Negative space — why training every component sharpens each one

A useful intuition guides Mailwoman's corpus-coverage work: as we add training signal for the address components we've been missing (unit, the street affixes, and more), the model gets better at the components we already handle — not just the new ones. The reason is that a sequence labeller learns a tag by its boundaries, so teaching it what a token isn't is how it learns what the neighbours are. (One caveat that the campaign earned the hard way: this logic applies to tags the model must learn from context, not to every starved tag — see Two kinds of starved tag at the end.)

This has names at three altitudes:

  • Philosophy calls it via negativa — defining a thing by what it is not.
  • Art calls it negative space — you draw the vase by drawing the gap.
  • Linguistics is Saussure's whole thesis: a sign has no meaning in isolation, only value through difference. "Street" means street partly because it isn't "unit" or "locality."
  • Machine learning calls it discriminative learning — the model fits the decision boundary between classes, not a description of each class in isolation.

The catch-all failure it cures

The softmax at each token position is a competition: every tag's probability is normalised against all the others, and the mass has to land somewhere. When a real category has no training signal, the model never learns a detector for it — so tokens that genuinely belong to that category get dumped into the nearest tag it did learn. That tag becomes a catch-all (or "dumping-ground") label.

This is not hypothetical for us. The v0-parity assessment caught it directly:

  • 123 Main St Apt 456 Oakland CA → the model tags Apt 456 as street, because unit was never a class it could reach for.
  • 1 Main St Pittsburg PAstreet absorbs the city, because the model has never been shown a clean example of what legitimately comes after a street, so it doesn't know where street ends.

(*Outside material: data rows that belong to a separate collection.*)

/-- d, a and b, nothing else. -/
def fDAB (c : Head → Fld → Fld → Fld → Instr) : Form :=
  ⟨1, layS true true true fnR immR, fun
    | [g, n, d, a, b, x, y, z] => ok (c (headOf g n) (fldOf d x) (fldOf a y) (fldOf b z))
    | _ => nopD⟩
/-- d and a, nothing else. -/
def fDA (c : Head → Fld → Fld → Instr) : Form :=
  ⟨1, layS true true false fnR immR, fun
    | [g, n, d, a, x, y] => ok (c (headOf g n) (fldOf d x) (fldOf a y))
    | _ => nopD⟩
/-- a alone. -/
def fA (c : Head → Fld → Instr) : Form :=
  ⟨1, layS false true false fnR immR, fun
    | [g, n, a, y] => ok (c (headOf g n) (fldOf a y))
    | _ => nopD⟩
/-- d alone. -/
def fD (c : Head → Fld → Instr) : Form :=
  ⟨1, layS true false false fnR immR, fun
    | [g, n, d, x] => ok (c (headOf g n) (fldOf d x))
    | _ => nopD⟩
/-- d and a with a sub-form number of w bits in fn. -/
def fDAsub (w : Nat) (c : Head → Fld → Fld → Instr) : Form :=
  ⟨1, layS true true false [.f w, .r (5 - w)] immR, fun
    | [g, n, d, a, x, y, _] => ok (c (headOf g n) (fldOf d x) (fldOf a y))
    | _ => nopD⟩
/-- d, a and imm16. -/
def fDAI (c : Head → Fld → Fld → BitVec 16 → Instr) : Form :=
  ⟨1, layS true true false fnR immF, fun
    | [g, n, d, a, x, y, i] => ok (c (headOf g n) (fldOf d x) (fldOf a y) (bv 16 i))
    | _ => nopD⟩
/-- min and max: fn bit 43. -/
def fMM (c : Head → Fld → Fld → Fld → Bool → Instr) : Form :=
  ⟨1, layS true true true [.f 1, .r 4] immR, fun
    | [g, n, d, a, b, x, y, z, u] => ok (c (headOf g n) (fldOf d x) (fldOf a y) (fldOf b z) (u == 1))
    | _ => nopD⟩
/-- Scalar floating point with a rounding code (R273). -/
def fFp3 (c : Head → Fld → Fld → Fld → FTy → Rc → Instr) : Form :=
  ⟨1, layS true true true [.f 3, .f 2] immR, fun
    | [g, n, d, a, b, x, y, z, r, t] =>
      ⟨[(rcBad r, 43), (t == 3, 46)], c (headOf g n) (fldOf d x) (fldOf a y) (fldOf b z) (ftyOf t) (rcOf r)⟩
    | _ => nopD⟩
/-- fmin and fmax: the rounding bits must be zero (R275). -/
def fFpM (c : Head → Fld → Fld → Fld → FTy → Instr) : Form :=
  ⟨1, layS true true true [.f 3, .f 2] immR, fun
    | [g, n, d, a, b, x, y, z, r, t] =>
      ⟨[(r != 0, 43), (t == 3, 46)], c (headOf g n) (fldOf d x) (fldOf a y) (fldOf b z) (ftyOf t)⟩
    | _ => nopD⟩
def fnMask : List Slot := [.f 3, .r 2]
/-- Vector floating point, two operands, with a rounding code (R281, R282). -/
def fV3 (c : Head → Fld → Fld → Fld → BitVec 3 → FTy → Rc → Instr) : Form :=
  ⟨1, layS true true true fnMask [.f 4, .f 3, .r 9], fun
    | [g, n, d, a, b, x, y, z, m, t, r] =>
      ⟨[(fmtBad Fmt.isF t, 48), (rcBad r, 52)],
       c (headOf g n) (fldOf d x) (fldOf a y) (fldOf b z) (bv 3 m) (ftyOf t) (rcOf r)⟩
    | _ => nopD⟩
/-- Vector floating point, one operand, with a rounding code. -/
def fV2 (c : Head → Fld → Fld → BitVec 3 → FTy → Rc → Instr) : Form :=
  ⟨1, layS true true false fnMask [.f 4, .f 3, .r 9], fun
    | [g, n, d, a, x, y, m, t, r] =>
      ⟨[(fmtBad Fmt.isF t, 48), (rcBad r, 52)],
       c (headOf g n) (fldOf d x) (fldOf a y) (bv 3 m) (ftyOf t) (rcOf r)⟩
    | _ => nopD⟩
/-- vmin and vmax. -/
def fVM (c : Head → Fld → Fld → Fld → BitVec 3 → FTy → Instr) : Form :=
  ⟨1, layS true true true fnMask [.f 4, .r 12], fun
    | [g, n, d, a, b, x, y, z, m, t] =>
      ⟨[(fmtBad Fmt.isF t, 48)], c (headOf g n) (fldOf d x) (fldOf a y) (fldOf b z) (bv 3 m) (ftyOf t)⟩
    | _ => nopD⟩
/-- Three vector fields and a format from a set. -/
def fVF3 (p : Fmt → Bool) (c : Head → Fld → Fld → Fld → BitVec 3 → Fmt → Instr) : Form :=
  ⟨1, layS true true true fnMask [.f 4, .r 12], fun
    | [g, n, d, a, b, x, y, z, m, t] =>
      ⟨[(fmtBad p t, 48)], c (headOf g n) (fldOf d x) (fldOf a y) (fldOf b z) (bv 3 m) (fmtOf t)⟩
    | _ => nopD⟩
/-- viadd and visub. -/
def fVS (c : Head → Fld → Fld → Fld → BitVec 3 → Fmt → Bool → Instr) : Form :=
  ⟨1, layS true true true fnMask [.f 4, .r 3, .f 1, .r 8], fun
    | [g, n, d, a, b, x, y, z, m, t, s] =>
      ⟨[(fmtBad Fmt.isI t, 48)], c (headOf g n) (fldOf d x) (fldOf a y) (fldOf b z) (bv 3 m) (fmtOf t) (s == 1)⟩
    | _ => nopD⟩
/-- A lane number in bits 60:55, for vext and vins. -/
def fVK (c : Head → Fld → Fld → Fmt → BitVec 6 → Instr) : Form :=
  ⟨1, layS true true false fnR [.f 4, .r 3, .f 6, .r 3], fun
    | [g, n, d, a, x, y, t, k] =>
      ⟨[(fmtBad Fmt.isM t, 48), (decide ((fmtOf t).lanes ≤ k), 55)],
       c (headOf g n) (fldOf d x) (fldOf a y) (fmtOf t) (bv 6 k)⟩
    | _ => nopD⟩
def fnMem : List Slot := [.f 2, .f 2, .f 1]
/-- Scalar load: d and a (R227). -/
def fLd (bad : Nat → Nat → Nat → List (Bool × Nat))
    (c : Head → Fld → Fld → Nat → Nat → Nat → BitVec 16 → Instr) : Form :=
  ⟨1, layS true true false fnMem immF, fun
    | [g, n, d, a, x, y, z, o, t, i] => ⟨bad z o t, c (headOf g n) (fldOf d x) (fldOf a y) z o t (bv 16 i)⟩
    | _ => nopD⟩
/-- Scalar store: a and b. -/
def fSt (bad : Nat → Nat → Nat → List (Bool × Nat))
    (c : Head → Fld → Fld → Nat → Nat → Nat → BitVec 16 → Instr) : Form :=
  ⟨1, layS false true true fnMem immF, fun
    | [g, n, a, b, y, z', z, o, t, i] => ⟨bad z o t, c (headOf g n) (fldOf a y) (fldOf b z') z o t (bv 16 i)⟩
    | _ => nopD⟩
def badSp (z o t : Nat) : List (Bool × Nat) := [(t == 1 && z == 0, 43), (o != 0, 45)]
def badDev (z o t : Nat) : List (Bool × Nat) := [(t == 1 && z == 0, 43), (o == 3, 45)]
def badHost (z o t : Nat) : List (Bool × Nat) := [(t == 1 && z == 0, 43), (o != 0, 45), (t == 1, 47)]
/-- Vector load: d and a; vector store: a and b (R298). -/
def fVLd (c : Head → Fld → Fld → Bool → BitVec 3 → BitVec 16 → Instr) : Form :=
  ⟨1, layS true true false [.f 3, .r 1, .f 1] immF, fun
    | [g, n, d, a, x, y, m, t, i] => ok (c (headOf g n) (fldOf d x) (fldOf a y) (t == 1) (bv 3 m) (bv 16 i))
    | _ => nopD⟩
def fVSt (c : Head → Fld → Fld → Bool → BitVec 3 → BitVec 16 → Instr) : Form :=
  ⟨1, layS false true true [.f 3, .r 1, .f 1] immF, fun
    | [g, n, a, b, y, z, m, t, i] => ok (c (headOf g n) (fldOf a y) (fldOf b z) (t == 1) (bv 3 m) (bv 16 i))
    | _ => nopD⟩
/-- bar: fn whole, k in imm16. -/
def fBar (a : Bool) (c : Head → Fld → Fld → BitVec 4 → Instr) : Form :=
  ⟨1, layS true a false [.f 5] [.f 4, .r 12], fun
    | [g, n, d, x, _, k] => ok (c (headOf g n) (fldOf d x) ⟨0, false⟩ (bv 4 k))
    | [g, n, d, a, x, y, _, k] => ok (c (headOf g n) (fldOf d x) (fldOf a y) (bv 4 k))
    | _ => nopD⟩
def csrBad (r : Nat) : Bool := !csrAssigned (bv 12 r)
/-- csrw, csrs and csrc. -/
def fCsr (c : Head → Fld → Fld → BitVec 12 → Instr) : Form :=
  ⟨1, layS true true false fnR [.f 12, .r 4], fun
    | [g, n, d, a, x, y, r] => ⟨[(csrBad r, 48)], c (headOf g n) (fldOf d x) (fldOf a y) (bv 12 r)⟩
    | _ => nopD⟩
/-- tanr and tanw: a plane from 1 to 4 (R333). -/
def fTan (c : Head → Fld → Fld → BitVec 3 → Bool → Instr) : Form :=
  ⟨1, layS true true false [.f 3, .r 1, .f 1] immR, fun
    | [g, n, d, a, x, y, j, v] => ⟨[(j == 0 || decide (4 < j), 43)], c (headOf g n) (fldOf d x) (fldOf a y) (bv 3 j) (v == 1)⟩
    | _ => nopD⟩
/-- copy and copyr (R323); the spaces decide which of cbn, port and ent are fields, and which format codes are looked at
(R218, R224). -/
def fCopy (dsp ssp bk : Nat) (c : Head → Fld → Fld → Fld → Fld → CopyEng → Instr) : Form :=
  ⟨3, layQ true true true fnR ++
      [.r 30, .f 2, slotIf (bk == 1) 4, .f 1, slotIf (ssp == 4 || dsp == 4) 3, slotIf (dsp == 5) 4,
       .f 3, .f 3, .f 4, .f 4, .f 3, .f 3],
    fun vs =>
      match vs with
      | g :: n :: d :: a :: b :: x :: y :: z :: cc :: w :: o :: vs =>
        let (ent, vs) := if bk == 1 then (vs.headD 0, vs.tailD []) else (0, vs)
        let vs := vs.tailD []
        let (port, vs) := if ssp == 4 || dsp == 4 then (vs.headD 0, vs.tailD []) else (0, vs)
        let (cbn, vs) := if dsp == 5 then (vs.headD 0, vs.tailD []) else (0, vs)
        match vs with
        | [l, r, df, sf, dp, sp] =>
          ⟨[(rcBad r, 111), (decide (2 ≤ sp) && sf == 6, 118), (!(decide (dp < 2) || dp == 5) && df == 6, 114)],
           c (headOf g n) (fldOf d x) (fldOf a y) (fldOf b z) (fldOf cc w)
             ⟨bv 3 sp, bv 3 dp, bv 4 sf, bv 4 df, rcOf r, bv 3 l, bv 4 cbn, bv 3 port, bk == 1, bv 4 ent, bv 2 o⟩⟩
        | _ => nopD
      | _ => nopD⟩
/-- hire (R317); its kind and dsp decide which of d, arr, ent and dfmt are fields. -/
def fHire (kind dsp hc : Nat) : Form :=
  ⟨3, slotHead ++ [slotIf (kind == 3) 8, .f 8, .f 8, .f 1, .f 1, .f 1, .r 5, .f 8, .f 1, .r 7] ++
      [.r 6, slotIf (kind == 0) 7, .f 2, .f 3, .f 3, .f 2, slotIf (kind == 3) 4, .f 1, slotIf (dsp == 1) 4,
       .f 1, .f 14, .f 17],
    fun vs =>
      match vs with
      | g :: n :: vs =>
        let (d, vs) := if kind == 3 then (vs.headD 0, vs.tailD []) else (0, vs)
        match vs with
        | a :: b :: x :: y :: z :: cc :: w :: vs =>
          let (arr, vs) := if kind == 0 then (vs.headD 0, vs.tailD []) else (0, vs)
          match vs with
          | _ :: l :: r :: cl :: vs =>
            let (ent, vs) := if kind == 3 then (vs.headD 0, vs.tailD []) else (0, vs)
            let vs := vs.tailD []
            let (df, vs) := if dsp == 1 then (vs.headD 0, vs.tailD []) else (0, vs)
            match vs with
            | [_, co, st] =>
              ⟨[(rcBad r, 82), (dsp == 1 && df == 6, 92)],
               .hire (headOf g n) (fldOf d x) (fldOf a y) (fldOf b z) (fldOf cc w)
                 ⟨bv 17 st, bv 14 co, hc == 1, bv 4 df, dsp == 1, bv 4 ent, bv 2 cl, rcOf r, bv 3 l, hkOf kind,
                  bv 7 arr⟩⟩
            | _ => nopD
          | _ => nopD
        | _ => nopD
      | _ => nopD⟩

street is acting as a garbage collector for everything on the road line. The moment unit becomes a trained category, those tokens have a home: their probability mass moves off street and onto unit, and street gets sharper as a side effect — we improved a tag by teaching its neighbours.

The honest caveat

This is usually net-positive but not guaranteed monotonic. Adding a class is free when it's a genuine category the old label was wrongly swallowing (our case). It can backfire when two categories are genuinely ambiguous (you trade one confusion for another), or through capacity and label-noise effects — Mailwoman has scar tissue here, where adding a locale interfered with an existing one on some retrains. So negative space is a strong hypothesis, not a theorem.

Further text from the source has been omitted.